═══ MATERIAL FOR THIS EXERCISE ═══
/-- The two tables of opcodes, by the names of the instructions (R40, R27). -/
theorem test_writersOf :
    writersOf .rB = [opcode (.trip 0 0 0), opcode (.put 0 0 0), opcode (.puti 0 0 0), opcode (.unsave 0 0 0)] ∧
    (writersOf .rH).take 2 = [opcode (.mulu 0 0 0), opcode (.mului 0 0 0)] ∧
    (writersOf .rJ).take 4 = [opcode (.pushj 0 0), opcode (.pushjb 0 0), opcode (.pushgo 0 0 0), opcode (.pushgoi 0 0 0)] ∧
    (writersOf .rR).take 4 = [opcode (.div 0 0 0), opcode (.divi 0 0 0), opcode (.divu 0 0 0), opcode (.divui 0 0 0)] ∧
    (writersOf .rP).take 2 = [opcode (.cswap 0 0 0), opcode (.cswapi 0 0 0)] ∧
    writersOf .rO = [opcode (.pushj 0 0), opcode (.pushjb 0 0), opcode (.pushgo 0 0 0), opcode (.pushgoi 0 0 0), opcode (.pop 0 0)] ∧
    [opcode (.bn 0 0), opcode (.pbevb 0 0), opcode (.go 0 0 0), opcode (.goi 0 0 0), opcode (.jmp 0), opcode (.jmpb 0),
      opcode (.resume 0 0 0), opcode (.trip 0 0 0)].all transfersControl = true := by decide

end Sys2Proof.Tests
end

section
/-! The state family (O5, O9 to O13, O59, O60). `exec` has 256 arms but only a few shapes. `Written` and `Moved` list every
state that an instruction can complete in, with what each owes to the instruction's row; `exec_meaning` goes through the
arms once and says which shape each has. Every statement about all instructions is then a proof over the shapes. -/

namespace Sys2Proof.Machine

/-! ### Alignment of targets, and bits above the events of rA -/

/-- A computed target is a multiple of 4 (45_control_transfer.md R405). -/
theorem alignTarget_mod_four (a : Word) : (alignTarget a).toNat % 4 = 0 := by
  have h3 : (~~~3#64 : Word).toNat % 2 ^ 2 = 0 := by decide
  rw [alignTarget, BitVec.toNat_and, show (4 : Nat) = 2 ^ 2 from rfl, Nat.and_mod_two_pow, h3, Nat.and_zero]

/-- A relative target is as aligned as `pc` (30_encoding.md R124, R125). -/
theorem relTarget_mod_four {pc : Word} (h : pc.toNat % 4 = 0) (k : Int) : (relTarget pc k).toNat % 4 = 0 := by
  rw [relTarget, wrap64, BitVec.toNat_ofInt]
  omega

theorem advance_mod_four {pc : Word} (h : pc.toNat % 4 = 0) : (pc + 4).toNat % 4 = 0 := by
  rw [BitVec.toNat_add, show (4 : Word).toNat = 4 from rfl]
  omega

/-- Setting event bits keeps rA below 2^18 (10_state.md R41, R43). -/
theorem or_events_lt {a : Word} (h : a.toNat < 2 ^ 18) (ev : Byte) : (a ||| ev.setWidth 64).toNat < 2 ^ 18 := by
  have hev : (ev.setWidth 64 : Word).toNat < 2 ^ 18 := by
    rw [BitVec.toNat_setWidth]
    have := ev.isLt
    omega
  rw [BitVec.toNat_or]
  exact Nat.or_lt_two_pow h hev

/-! ### The check of RING_LIMIT (10_state.md R33) -/

/-- The check depends on the parameters alone. -/
theorem ringAllows_congr {s t : State} (h : t.params = s.params) (d l : Nat) : t.ringAllows d l = s.ringAllows d l := by
  unfold State.ringAllows
  rw [h]

/-- What is allowed stays allowed with fewer octas. -/
theorem ringAllows_mono {s : State} {d l d' l' : Nat} (hle : d' + l' ≤ d + l) (h : s.ringAllows d l = true) :
    s.ringAllows d' l' = true := by
  unfold State.ringAllows at *
  split at h
  · rfl
  · exact decide_eq_true (Nat.le_trans hle (of_decide_eq_true h))

/-- Past a finite limit a marginal register has no room (R25). -/
theorem roomFor_eq_false {s : State} {x : Byte} {n : Nat} (hn : s.params.ringLimit = some n) (hL : s.L ≤ x.toNat)
    (hG : x.toNat < s.G) (h : n < s.stack.length + (x.toNat + 1)) : s.roomFor x = false := by
  have hm : s.marginal x = true := decide_eq_true ⟨hL, hG⟩
  have hr : s.ringAllows s.stack.length (x.toNat + 1) = false := by
    unfold State.ringAllows
    rw [hn]
    exact decide_eq_false (by omega)
  rw [State.roomFor, hm, hr]
  rfl

/-! ### The instructions with a rule of their own -/

/-- The four pushes (45_control_transfer.md R401, R402). -/
inductive IsPush : Instr → Prop
  | pushj (x : Byte) (yz : Wyde) : IsPush (.pushj x yz)
  | pushjb (x : Byte) (yz : Wyde) : IsPush (.pushjb x yz)
  | pushgo (x y z : Byte) : IsPush (.pushgo x y z)
  | pushgoi (x y z : Byte) : IsPush (.pushgoi x y z)

/-- `PUT` and `PUTI` (47_system.md R477). -/
inductive IsPut : Instr → Prop
  | put (x y z : Byte) : IsPut (.put x y z)
  | puti (x y z : Byte) : IsPut (.puti x y z)

theorem IsPush.destination {i : Instr} (h : IsPush i) : destination i = none := by cases h <;> rfl

theorem IsPush.opcode_mem {i : Instr} (h : IsPush i) : opcode i ∈ [0xF2#8, 0xF3#8, 0xBE#8, 0xBF#8] := by
  cases h with
  | pushj => exact .head _
  | pushjb => exact .tail _ (.head _)
  | pushgo => exact .tail _ (.tail _ (.head _))
  | pushgoi => exact .tail _ (.tail _ (.tail _ (.head _)))

theorem IsPush.transfersControl {i : Instr} (h : IsPush i) : transfersControl (opcode i) = true := by cases h <;> rfl

theorem IsPush.movesWindow {i : Instr} (h : IsPush i) : movesWindow i = true := by cases h <;> rfl

theorem IsPut.destination {i : Instr} (h : IsPut i) : destination i = none := by cases h <;> rfl

theorem IsPut.opcode_mem {i : Instr} (h : IsPut i) : opcode i ∈ [0xF6#8, 0xF7#8] := by
  cases h with
  | put => exact .head _
  | puti => exact .tail _ (.head _)

theorem IsPut.movesWindow {i : Instr} (h : IsPut i) : movesWindow i = true := by cases h <;> rfl

/-- The stored special registers that `PUT` may not write (10_state.md R40, 30_encoding.md R130). -/
def Specials.privileged (q : Specials) : List Word := [q.rT, q.rTT, q.rK, q.rQ, q.rV]

/-- The stored special registers that a saved context does not hold (47_system.md R481). -/
def Specials.unsaved (q : Specials) : List Word := q.privileged ++ [q.rBB, q.rF, q.rWW, q.rXX, q.rYY, q.rZZ]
═══
* **INSTRUCTIONS FOR THE TASK**
The expected output is each line of the records above that includes the word "shapes".

* **SOLUTION BELOW**
/-! The state family (O5, O9 to O13, O59, O60). `exec` has 256 arms but only a few shapes. `Written` and `Moved` list every
arms once and says which shape each has. Every statement about all instructions is then a proof over the shapes. -/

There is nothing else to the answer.